Florey scientists awarded Victorian Medical Research Acceleration funding
Professor Andrew Lawrence and Dr Yen Ying Lim have both been awarded funding from the 2018 round of the Victorian Medical Research Acceleration Fund
Minister for Health Jill Hennessy today announced the 30 innovative projects receiving funding to fast-track them from research to reality – which will mean better treatment for patients in Victoria and across the world.
“Victoria is home to some of the world’s brightest medical minds who are saving lives with their ground-breaking discoveries.”
The Government’s $3 million Victorian Medical Research Acceleration Fund is in its second round, more than doubling the projects it will support after funding 13 pioneering projects in 2017.
Dr Yen Ying Lim will receive $100,000 to detect cognitive abnormalities to identify Alzheimer's disease much earlier than is currently possible.
Sensitive cognitive screening tools for detecting early abnormalities are needed to reduce the social and economic burden of Alzheimer's disease. Researchers require neuroimaging techniques to find candidates for clinical trials. Dr Lim and her team have designed a web-based task that assesses individuals' ability to learn new information. This involves learning a large set of Chinese characters over six days. Pilot data shows learning rates are substantially reduced in cognitively normal older adults with abnormal Alzheimer's pathology. Researchers aim to use this pilot study on other large Alzheimer's cohorts, to determine task efficacy for pre-screening candidates for clinical trials.
Professor Andrew Lawrence is investigating a treatment option for alcohol use disorder.
In Australia, the health burden of substance use disorders is estimated at approximately $45 billion and in the absence of new strategies, this figure will increase. Professor Lawrence and his team propose a program of trials to re-purposing existing medications into addiction therapies. An existing medication for the treatment of sleep disorders, has the potential to be used for the treatment of alcohol use disorder, as outlined in Professor Lawrence's recent public lecture which is available to view. Preclinical data from the laboratory suggest that that this drug will also show efficacy in addiction. Human trials using existing client bases will occur at St Vincent's Hospital.
The Victorian Research Acceleration Fund is part of the Government’s $20 million plan to ensure Victoria stays a world leader in ground-breaking health and medical research that has the power to change lives.

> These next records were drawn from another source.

theorem State.panicWrite_within (s : State) (k : RegKey) (host : Bool) (d : Word) :
    Only 0x7ffffffe01ffffffffffffffffffffffffffffffffffffffffffffffffffffffffff s (State.panicWrite s k host d) := by
  unfold State.panicWrite
  repeat' first
    | with_reducible exact Only.refl _ _
    | with_reducible refine Only.ite (fun _ => ?_) (fun _ => ?_)
    | with_reducible refine Only.foldl ?_ (fun _ _ => ?_)
    | with_reducible refine OnlyOut.next ?_
    | with_reducible refine OnlyOut.ite (fun _ => ?_) (fun _ => ?_)
    | with_reducible refine State.plainWrite_only _ _ _ ?_ (by decide)
    | with_reducible refine Only.actDo ?_ (fun _ => ?_)
    | with_reducible refine execPanicClear_only  ?_ (by decide)
    | with_reducible refine State.updatePanic_only  ?_ (by decide)
    | with_reducible refine State.set_only _ _ _ _ ?_ (by decide)

theorem State.panicWrite_only {N : Nat} {σ s : State} (k : RegKey) (host : Bool) (d : Word) (hσ : Only N σ s)
    (hN : 0x7ffffffe01ffffffffffffffffffffffffffffffffffffffffffffffffffffffffff ||| N = N) : Only N σ (State.panicWrite s k host d) := hσ.step (State.panicWrite_within s k host d) hN

theorem State.mchCtrlWrite_within (s : State) (k : RegKey) (host : Bool) (d : Word) :
    Only 0x7ffffffe01ffffffffffffffffffffffffffffffffffffffffffffffffffffffffff s (State.mchCtrlWrite s k host d) := by
  unfold State.mchCtrlWrite
  repeat' first
    | with_reducible exact Only.refl _ _
    | with_reducible refine Only.ite (fun _ => ?_) (fun _ => ?_)
    | with_reducible refine Only.foldl ?_ (fun _ _ => ?_)
    | with_reducible refine State.keep_only _ _ _ _ ?_ (by decide)
    | with_reducible refine State.plainWrite_only _ _ _ ?_ (by decide)
    | with_reducible refine State.writeTrain_only _ _ ?_ (by decide)

theorem State.mchCtrlWrite_only {N : Nat} {σ s : State} (k : RegKey) (host : Bool) (d : Word) (hσ : Only N σ s)
    (hN : 0x7ffffffe01ffffffffffffffffffffffffffffffffffffffffffffffffffffffffff ||| N = N) : Only N σ (State.mchCtrlWrite s k host d) := hσ.step (State.mchCtrlWrite_within s k host d) hN

theorem State.shadowWrite_within (s : State) (m : Nat) (v : Nat) :
    Only 0x7ffffffe01ffffffffffffffffffffffffffffffffffffffffffffffffffffffffff s (State.shadowWrite s m v) := by
  unfold State.shadowWrite
  repeat' first
    | with_reducible exact Only.refl _ _
    | with_reducible refine Only.ite (fun _ => ?_) (fun _ => ?_)
    | with_reducible refine Only.foldl ?_ (fun _ _ => ?_)
    | fail_if_no_progress with_reducible refine Only.fields ?_ rfl rfl

theorem State.shadowWrite_only {N : Nat} {σ s : State} (m : Nat) (v : Nat) (hσ : Only N σ s)
    (hN : 0x7ffffffe01ffffffffffffffffffffffffffffffffffffffffffffffffffffffffff ||| N = N) : Only N σ (State.shadowWrite s m v) := hσ.step (State.shadowWrite_within s m v) hN

theorem State.trainGo_within (s : State) (m : Nat) :
    Only 0x7ffffffe01ffffffffffffffffffffffffffffffffffffffffffffffffffffffffff s (State.trainGo s m) := by
  unfold State.trainGo
  repeat' first
    | with_reducible exact Only.refl _ _
    | with_reducible refine Only.ite (fun _ => ?_) (fun _ => ?_)
    | with_reducible refine Only.foldl ?_ (fun _ _ => ?_)
    | with_reducible refine State.mrw_only _ ?_ (by decide)
    | with_reducible refine State.trainDone_only _ _ ?_ (by decide)
    | with_reducible refine State.set_only _ _ _ _ ?_ (by decide)

theorem State.trainGo_only {N : Nat} {σ s : State} (m : Nat) (hσ : Only N σ s)
    (hN : 0x7ffffffe01ffffffffffffffffffffffffffffffffffffffffffffffffffffffffff ||| N = N) : Only N σ (State.trainGo s m) := hσ.step (State.trainGo_within s m) hN

theorem State.framesWrite_within (s : State) (d : Word) :
    Only 0x7ffffffe01ffffffffffffffffffffffffffffffffffffffffffffffffffffffffff s (State.framesWrite s d) := by
  unfold State.framesWrite
  repeat' first
    | with_reducible exact Only.refl _ _
    | with_reducible refine Only.ite (fun _ => ?_) (fun _ => ?_)
    | with_reducible refine Only.foldl ?_ (fun _ _ => ?_)
    | with_reducible refine State.set_only _ _ _ _ ?_ (by decide)

theorem State.framesWrite_only {N : Nat} {σ s : State} (d : Word) (hσ : Only N σ s)
    (hN : 0x7ffffffe01ffffffffffffffffffffffffffffffffffffffffffffffffffffffffff ||| N = N) : Only N σ (State.framesWrite s d) := hσ.step (State.framesWrite_within s d) hN

theorem State.winCmdWrite_within (s : State) (k : RegKey) (host : Bool) (d : Word) :
    Only 0x7ffffffe01ffffffffffffffffffffffffffffffffffffffffffffffffffffffffff s (State.winCmdWrite s k host d) := by
  unfold State.winCmdWrite
  repeat' first
    | with_reducible exact Only.refl _ _
    | with_reducible refine Only.ite (fun _ => ?_) (fun _ => ?_)
    | with_reducible refine Only.foldl ?_ (fun _ _ => ?_)
    | with_reducible refine OnlyOut.next ?_
    | with_reducible refine OnlyOut.ite (fun _ => ?_) (fun _ => ?_)
    | with_reducible refine State.plainWrite_only _ _ _ ?_ (by decide)
    | with_reducible refine Only.act ?_ (fun _ => ?_)
    | with_reducible refine State.winWrite_only _ ?_ (by decide)
    | with_reducible refine State.winRead_only _ ?_ (by decide)

theorem State.winCmdWrite_only {N : Nat} {σ s : State} (k : RegKey) (host : Bool) (d : Word) (hσ : Only N σ s)
    (hN : 0x7ffffffe01ffffffffffffffffffffffffffffffffffffffffffffffffffffffffff ||| N = N) : Only N σ (State.winCmdWrite s k host d) := hσ.step (State.winCmdWrite_within s k host d) hN

theorem State.dispOpWrite_within (s : State) (src : Src) (d : Word) :
    Only 0x7ffffffe01ffffffffffffffffffffffffffffffffffffffffffffffffffffffffff s (State.dispOpWrite s src d) := by
  unfold State.dispOpWrite
  repeat' first
    | with_reducible exact Only.refl _ _
    | with_reducible refine Only.ite (fun _ => ?_) (fun _ => ?_)
    | with_reducible refine Only.foldl ?_ (fun _ _ => ?_)
    | with_reducible refine State.submitOp_only _ _ _ ?_ (by decide)
    | with_reducible refine State.clrFlagsOp_only _ _ _ ?_ (by decide)
    | with_reducible refine State.slotResetOp_only _ _ ?_ (by decide)
    | with_reducible refine State.cancelOp_only _ _ ?_ (by decide)
    | with_reducible refine State.makeReadyOp_only _ _ ?_ (by decide)
    | with_reducible refine State.setFlags_only _ _ _ ?_ (by decide)

theorem State.dispOpWrite_only {N : Nat} {σ s : State} (src : Src) (d : Word) (hσ : Only N σ s)
    (hN : 0x7ffffffe01ffffffffffffffffffffffffffffffffffffffffffffffffffffffffff ||| N = N) : Only N σ (State.dispOpWrite s src d) := hσ.step (State.dispOpWrite_within s src d) hN
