theorem test_slotReset : meets (cores 0 { ready := [(0, [5, 6])] } [(F.dispThrStateState, 0, 5, 1), (F.dispThrStateFlags, 0, 5, 9), (F.dispThrStateLost, 0, 5, 1)])
    (.slotReset 5 (.host 64)) (fun s => Alone s (.thread 5))
    (fun _ t => t.rd ⟨.dispThrState, 0, 5⟩ = 0 ∧ t.readyList 0 = [6]) = true := by decide +kernel

theorem test_setflags : meets (st [(F.dispThrStateState, 0, 5, 3), (F.dispThrCfgWaitmask, 0, 5, 2 ^ 31)]) (.setflags 5 (2 ^ 31) (.host 64))
    (fun s => s.events = [] ∧ s.bit F.dispThrCfgWaitAll 0 5 = false)
    (fun _ t => t.get F.dispThrStateFlags 0 5 = 2 ^ 31 ∧ t.get F.dispThrStateState 0 5 = 1) = true := by decide +kernel

theorem test_clrflags : meets (st [(F.dispThrStateFlags, 0, 5, 2 ^ 31 + 1)]) (.clrflags 5 (2 ^ 31) (.host 64)) (fun s => s.events = [])
    (fun _ t => t.get F.dispThrStateFlags 0 5 = 1) = true := by decide +kernel

/-- No operation of a core is under way, and what the next one needs holds. -/
def clear3 (s : State) : Bool :=
  !(s.coreX 3).sampled && (s.coreX 3).queue.isEmpty && each 4 fun k => (s.coreX k).now.isNone

theorem test_setwait : meets (running []) (.setwait 3 (2 ^ 32 + 7)) (fun s => clear3 s = true ∧ s.runningOn 3 = some 1023)
    (fun _ t => t.ownActs.get F.dispThrCfgWaitmask 0 1023 = 7) = true := by decide +kernel

theorem test_takeflags : meets (running [(F.dispThrStateFlags, 0, 1023, 6), (F.dispThrCfgWaitmask, 0, 1023, 3)]) (.takeflags 3)
    (fun s => clear3 s = true ∧ s.runningOn 3 = some 1023) (fun _ t => (t.ownActs.coreX 3).result = 2 ∧ t.ownActs.get F.dispThrStateFlags 0 1023 = 4) = true := by decide +kernel

theorem test_queued : meets (cores 8 { cores := [(3, { thread := some 1023, sampled := true })] }
      [(F.dispThrStateState, 0, 1023, 2), (F.dispThrStateCore, 0, 1023, 3)]) (.setwait 3 7)
    (fun s => (s.coreX 3).sampled = true ∧ (s.coreX 3).queue.length < 16)
    (fun _ t => (t.coreX 3).queue.length = 1 ∧ t.get F.dispThrCfgWaitmask 0 1023 = 0) = true := by decide +kernel

theorem test_waitTimeout : meets { cores 0 { deadline := [(5, 9)] } [(F.dispThrStateState, 0, 5, 3)] with ticks := 9 } (.waitTimeout 5)
    (fun s => Alone s (.thread 5) ∧ s.get F.dispThrStateState 0 5 = 3 ∧ unitAt 0 s.disp.deadline 5 ≠ 0 ∧ unitAt 0 s.disp.deadline 5 ≤ s.ticks)
    (fun _ t => t.get F.dispThrStateState 0 5 = 1 ∧ t.get F.dispThrStateTimedout 0 5 = 1) = true := by decide +kernel

theorem test_thrCfg : meets (cores 0 { ready := [(0, [5, 6]), (63, [7])] } [(F.dispThrStateState, 0, 5, 1), (F.dispThrCfgPrio, 0, 5, 0)]) (.thrCfgWrite 5 63)
    (fun s => s.get F.dispThrStateState 0 5 = 1 ∧ s.get F.dispThrCfgPrio 0 5 ≠ 63)
    (fun _ t => t.readyList 63 = [7, 5] ∧ t.readyList 0 = [6] ∧ t.get F.dispThrCfgAffinity 0 5 = 15) = true := by decide +kernel

theorem test_yield : meets (cores 8 { ready := [(0, [5])], cores := [(3, { thread := some 1023 })] }
      [(F.dispThrStateState, 0, 1023, 2), (F.dispThrStateCore, 0, 1023, 3), (F.dispThrStateState, 0, 5, 1),
      (F.dispThrCfgPrio, 0, 1023, 0)]) (.yield 3)
    (fun s => clear3 s = true ∧ s.runningOn 3 = some 1023)
    (fun _ t => (t.ownActs.coreX 3).thread = some 5 ∧ t.ownActs.get F.dispThrStateState 0 1023 = 1 ∧ t.ownActs.readyList 0 = [1023]) = true := by decide +kernel

theorem test_switch : meets (running []) (.switch 3) (fun s => clear3 s = true ∧ s.runningOn 3 = some 1023)
    (fun _ t => (t.ownActs.coreX 3).thread = some 1023 ∧ t.ownActs.get F.dispThrStateState 0 1023 = 2) = true := by decide +kernel

theorem test_wait : meets { running [(F.dispThrCfgTimeout, 0, 1023, 2)] with ticks := 100 } (.waitOp 3)
    (fun s => clear3 s = true ∧ s.runningOn 3 = some 1023 ∧ s.satisfied 1023 = false ∧ s.disp.ready = [])
    (fun _ t => t.ownActs.get F.dispThrStateState 0 1023 = 3 ∧ unitAt 0 t.ownActs.disp.deadline 1023 = 612
      ∧ (t.ownActs.coreX 3).thread = none ∧ t.ownActs.get F.dispCoreStatIdle 0 3 = 1) = true := by decide +kernel

theorem test_waitSatisfied : meets (running [(F.dispThrStateFlags, 0, 1023, 6), (F.dispThrCfgWaitmask, 0, 1023, 2)]) (.waitOp 3)
    (fun s => clear3 s = true ∧ s.runningOn 3 = some 1023 ∧ s.satisfied 1023 = true)
    (fun _ t => t.ownActs.get F.dispThrStateState 0 1023 = 2 ∧ (t.ownActs.coreX 3).thread = some 1023) = true := by decide +kernel

theorem test_sliceEnd : meets (cores 8 { ready := [(0, [5])] } [(F.dispThrStateState, 0, 5, 1), (F.dispThrCfgAffinity, 0, 5, 8)]) (.sliceEnd 3)
    (fun s => s.coreRuns 3 = true ∧ s.bit F.dispCoreStatPending 0 3 = false ∧ s.migrationDue 3 = false ∧ (s.targetOf [] 3).isSome = true)
    (fun _ t => t.get F.dispCoreStatPending 0 3 = 1) = true := by decide +kernel

theorem test_migration : meets (running [(F.dispThrCfgAffinity, 0, 1023, 1)]) (.sliceEnd 3)
    (fun s => s.coreRuns 3 = true ∧ s.bit F.dispCoreStatPending 0 3 = false ∧ s.migrationDue 3 = true)
    (fun _ t => t.get F.dispCoreStatPending 0 3 = 1 ∧ (t.coreX 3).reason = 3) = true := by decide +kernel

/-- Flow 15 enabled, with items. -/
def flow (items : List Item) (l : List (Fld × Nat × Nat × Nat)) : State :=
  cores 0 { flows := [(15, { nextSeq := 600, items := items })] } ((F.dispFlowCfgEnable, 0, 15, 1) :: l)

theorem test_take : meets (flow [⟨511, 3, true, none⟩, ⟨512, 4194303, false, none⟩, ⟨513, 1, false, none⟩] []) (.take 3 15) (fun s => clear3 s)
    (fun _ t => (t.ownActs.coreX 3).result = 2 ^ 31 + 4194303 ∧ (t.ownActs.flowX 15).items.map (·.taken) = [true, true, false]) = true := by decide +kernel

theorem test_takeNone : meets (flow [⟨511, 3, true, none⟩] []) (.take 3 15) (fun s => clear3 s) (fun s t => (t.ownActs.coreX 3).result = 0 ∧ t.ownActs.flowX 15 = s.flowX 15) = true := by
  decide +kernel

theorem test_submit : meets (flow [] []) (.submit 15 (2 ^ 22 + 5) (.core 0))
    (fun s => Alone s (.flow 15) ∧ s.bit F.dispFlowCfgEnable 0 15 = true ∧ (s.flowX 15).items.length < 512)
    (fun _ t => (t.flowX 15).items = [⟨600, 5, false, none⟩] ∧ (t.flowX 15).nextSeq = 601) = true := by decide +kernel
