-- ==== Sys2Proof/Proofs/Sites.lean ====
section
/-!
PROOFS. Sites.lean: the commit of the site maps, retirement, and the end of a site's run (R220, R229, R231); from these O26.
-/
namespace Sys2Proof.Machine
set_option Elab.async false

/-! ### The commit of the site maps (R220) -/

/-- A site's staged map is put in force, and the site is dirty no more. -/
def State.activate (s : State) (k : Nat) : State :=
  ({ s with site := { s.site with active := putUnit {} s.site.active k (unitAt {} s.site.staging k) } }).set
    F.siteDirtyDirty 0 0 (putBit (s.get F.siteDirtyDirty) k false)

/-- Site `k` is put in force from the staged maps, and its bit is cleared. -/
theorem State.activate_reads (s : State) (k : Nat) : (s.activate k).site.staging = s.site.staging
    ∧ (∀ j, (s.activate k).siteMap j = if j = k then unitAt {} s.site.staging k else s.siteMap j)
    ∧ ∀ n < 32, testBit ((s.activate k).get F.siteDirtyDirty) n = if n = k then false else testBit (s.get F.siteDirtyDirty) n := by
  unfold State.activate
  refine ⟨by rw [State.set_site], fun j => ?_, fun n hn => ?_⟩
  · unfold State.siteMap
    rw [State.set_site, unitAt_putUnit]
  · rw [State.get_set_self _ _ _ _ _ (by decide), testBit_nat, Nat.testBit_mod_two_pow, ← testBit_nat, testBit_putBit]
    simp [hn]

theorem State.activate_all (l : List Nat) (s : State) :
    (∀ j, ((l.foldl (fun u k => u.activate k) s).siteMap j) = if j ∈ l then unitAt {} s.site.staging j else s.siteMap j)
    ∧ ∀ n < 32, testBit ((l.foldl (fun u k => u.activate k) s).get F.siteDirtyDirty) n
        = if n ∈ l then false else testBit (s.get F.siteDirtyDirty) n := by
  induction l generalizing s with
  | nil => exact ⟨fun j => by simp, fun n _ => by simp⟩
  | cons k l ih =>
    obtain ⟨hstage, hmap, hbit⟩ := s.activate_reads k
    obtain ⟨ihmap, ihbit⟩ := ih (s.activate k)
    refine ⟨fun j => ?_, fun n hn => ?_⟩
    · rw [List.foldl_cons, ihmap, hstage, hmap]
      by_cases hj : j = k <;> simp [hj]
    · rw [List.foldl_cons, ihbit n hn, hbit n hn]
      by_cases hj : n = k <;> simp [hj]

/-- Every dirty site is free: all staged maps are put in force. -/
theorem State.siteCommit_accepts {s : State} {d : List Nat} (hd : d = (List.range 32).filter (testBit (s.get F.siteDirtyDirty)))
    (hfree : ∀ k ∈ d, s.siteFree k = true) (hdup : s.duplicates d = false) (hfew : s.tooFew d = false) :
    ∃ v, v = d.foldl (fun u k => u.activate k) s ∧ ∃ w, (w = v ∨ w = v.set F.siteEpochEpoch 0 0 (v.get F.siteEpochEpoch + 1))
      ∧ s.siteCommit = (1, w.set F.siteStatusResult 0 0 1) := by
  have hacc : d.filter s.siteFree = d := List.filter_eq_self.2 hfree
  have href : (d.filter fun k => !s.siteFree k) = [] := List.filter_eq_nil_iff.2 fun k hk => by simp [hfree k hk]
  unfold State.siteCommit
  dsimp only
  rw [← hd, hacc, href, List.foldl_nil, if_neg (by simp [hdup]), if_neg (by simp [hfew]), if_pos rfl]
  refine ⟨_, rfl, _, ?_, rfl⟩
  split
  · exact .inr rfl
  · exact .inl rfl

theorem siteCommitTakes (d : List Nat) (s : State) (hd : d = (List.range 32).filter (testBit (s.get F.siteDirtyDirty)))
    (hfree : ∀ k ∈ d, s.siteFree k = true) (hdup : s.duplicates d = false) (hfew : s.tooFew d = false) :
    Completes .siteCommit s fun t => t.get F.siteStatusResult = 1 ∧ t.get F.siteDirtyDirty = 0
      ∧ (∀ k ∈ d, t.siteMap k = unitAt {} s.site.staging k) ∧ (∀ k < 32, k ∉ d → t.siteMap k = s.siteMap k) := by
  obtain ⟨v, hv, w, hw, hc⟩ := State.siteCommit_accepts hd hfree hdup hfew
  obtain ⟨hmap, hbit⟩ := State.activate_all d s
  rw [← hv] at hmap hbit
  have hx : exec .siteCommit s = .next s.siteCommit.2 := rfl
  rw [hc] at hx
  have hsite : (w.set F.siteStatusResult 0 0 1).site = v.site := by
    rw [State.set_site]
    rcases hw with rfl | rfl
    · rfl
    · rw [State.set_site]
  have hdirty : (w.set F.siteStatusResult 0 0 1).get F.siteDirtyDirty = v.get F.siteDirtyDirty := by
    rcases hw with rfl | rfl <;> simp (disch := decide)
  have hm (k : Nat) : (w.set F.siteStatusResult 0 0 1).siteMap k = v.siteMap k := by
    unfold State.siteMap
    rw [hsite]
  refine .intro hx ⟨State.get_set_self _ _ _ _ _ (by decide), ?_, fun k hk => ?_, fun k _ hk => ?_⟩
  · rw [hdirty]
    refine Nat.eq_of_testBit_eq fun n => ?_
    rw [Nat.zero_testBit]
    by_cases hn : n < 32
    · rw [← testBit_nat, hbit n hn]
      split
      · rfl
      · next h => simpa [hd, hn] using h
    · exact Nat.testBit_lt_two_pow (lt_of_lt_of_le (State.get_lt v F.siteDirtyDirty 0 0) (Nat.pow_le_pow_right (by decide) (Nat.le_of_not_lt hn)))
  · rw [hm, hmap, if_pos hk]
  · rw [hm, hmap, if_neg hk]

/-! ### Retirement and the end of a run (R229, R231) -/

theorem retireSets (k : Nat) (s : State) :
    Completes (.retire k) s fun t => t.get F.sitekStatusState k = 3 ∧ t.get F.sitekCtrlRetire k = 1 := by
  refine .intro (t := (s.set F.sitekCtrlRetire k 0 1).retire k) rfl ?_
  unfold State.retire State.modSiteRun
  dsimp only
  constructor
  · rw [State.get_ite, State.get_ite]
    simp (disch := decide) [(State.settleSite_within _ _ _ _ _ _).get]
  · rw [State.get_ite, State.get_ite]
    simp (disch := decide) [(State.settleSite_within _ _ _ _ _ _).get]

theorem State.endedRun_site {s : State} {k n : Nat} {r : SiteRun} (h : s.endedRun k = some (r, n)) : r.site = k := by
  obtain ⟨x, -, hx⟩ := List.exists_of_findSome?_eq_some h
  split at hx
  · split at hx
    · next hc =>
      cases hx
      exact hc.1
    · cases hx
  · cases hx

/-- The word of a site's RESULT. -/
theorem resultWord_fields (n e : Nat) (b : Bool) :
    bitsOf (BitVec.ofNat 64 (n % 2 ^ 48 + e % 256 * 2 ^ 48 + b.toNat * 2 ^ 56 + 2 ^ 57)) 57 1 = 1
    ∧ bitsOf (BitVec.ofNat 64 (n % 2 ^ 48 + e % 256 * 2 ^ 48 + b.toNat * 2 ^ 56 + 2 ^ 57)) 0 48 = n % 2 ^ 48
    ∧ bitsOf (BitVec.ofNat 64 (n % 2 ^ 48 + e % 256 * 2 ^ 48 + b.toNat * 2 ^ 56 + 2 ^ 57)) 48 8 = e % 256
    ∧ bitsOf (BitVec.ofNat 64 (n % 2 ^ 48 + e % 256 * 2 ^ 48 + b.toNat * 2 ^ 56 + 2 ^ 57)) 56 1 = b.toNat := by
  unfold bitsOf
  have hb : b.toNat < 2 := b.toNat_lt
  rw [BitVec.toNat_ofNat]
  generalize b.toNat = x at hb ⊢
  omega

theorem siteEndWrites (k n : Nat) (r : SiteRun) (s : State) (h : s.endedRun k = some (r, n)) (hold : r.old = false) :
    Completes (.siteEnd k) s fun t => t.get F.sitekResultValid k = 1 ∧ t.get F.sitekResultStopCycle k = n % 2 ^ 48
      ∧ t.get F.sitekResultEpochLow k = r.epoch % 256
      ∧ t.get F.sitekResultFailed k = r.failed.toNat ∧ r ∉ t.site.runs := by
  have hx : exec (.siteEnd k) s = .next (s.siteEnd r n) := by
    show execSiteEnd k s = _
    unfold execSiteEnd
    rw [h]
  refine .intro hx ?_
  obtain ⟨hv, hc, he, hf⟩ := resultWord_fields n r.epoch r.failed
  unfold State.siteEnd
  dsimp only
  rw [State.endedRun_site h, hold, if_neg Bool.false_ne_true]
  generalize hw : n % 2 ^ 48 + r.epoch % 256 * 2 ^ 48 + r.failed.toNat * 2 ^ 56 + 2 ^ 57 = w at hv hc he hf ⊢
  generalize hu : State.wr _ _ (BitVec.ofNat 64 w) = u
  have hrd : u.rd ⟨.sitekResult, k, 0⟩ = BitVec.ofNat 64 w := by rw [← hu, State.rd_wr_self]
  have hruns : r ∉ u.site.runs := by
    rw [← hu, State.wr_site]
    simp
  have hget (f : Fld) (hreg : f.reg = .sitekResult) : u.get f k = bitsOf (BitVec.ofNat 64 w) f.lo f.width := by
    unfold State.get Fld.key
    rw [hreg, hrd]
  have ho : Only 0x1844000000000000000000000000000000000000400000000000000000145000 u ((if u.bit F.sitekCtrlResultEn k then
      u.setFlags (u.get F.sitekCtrlResultThread k) (2 ^ u.get F.sitekCtrlResultFlag k) .hw else u).post 0x0301 k w) :=
    (Only.ite (fun _ => State.setFlags_only _ _ _ (Only.refl _ _) (by decide)) fun _ => .refl _ _).step (State.post_within ..) (by decide)
  rw [ho.get _ _ _ (by decide), ho.get _ _ _ (by decide), ho.get _ _ _ (by decide), ho.get _ _ _ (by decide), ho.site (by decide),
    hget _ rfl, hget _ rfl, hget _ rfl, hget _ rfl]
  exact ⟨hv, hc, he, hf, hruns⟩

/-- Settles O26: an accepted commit puts the staged maps in force one by one; an ended run's RESULT is written before what it raises. -/
theorem sites : Obligations.Sites := ⟨siteCommitTakes, retireSets, siteEndWrites⟩

end Sys2Proof.Machine
end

Minister for Health, Jill Hennessey, said, “Victoria is home to some of the world’s brightest medical minds who are saving lives with their ground-breaking discoveries.”
“We started this fund to ensure projects that have the potential to save lives across the world don’t get held up because they couldn’t attract early funding.”
The Florey is a key member of the VicAAMRI coalition of medical research institutes. Collectively, Victoria’s independent medical research institutes have over 5,000 staff and students working tirelessly to unlock the mysteries of fundamental biology. Medical research institutes are working together to find new treatments, better and faster diagnose disease, and improve the lives of Victorians. With the right resources medical research institutes can deliver more new treatments, diagnostics and devices more quickly.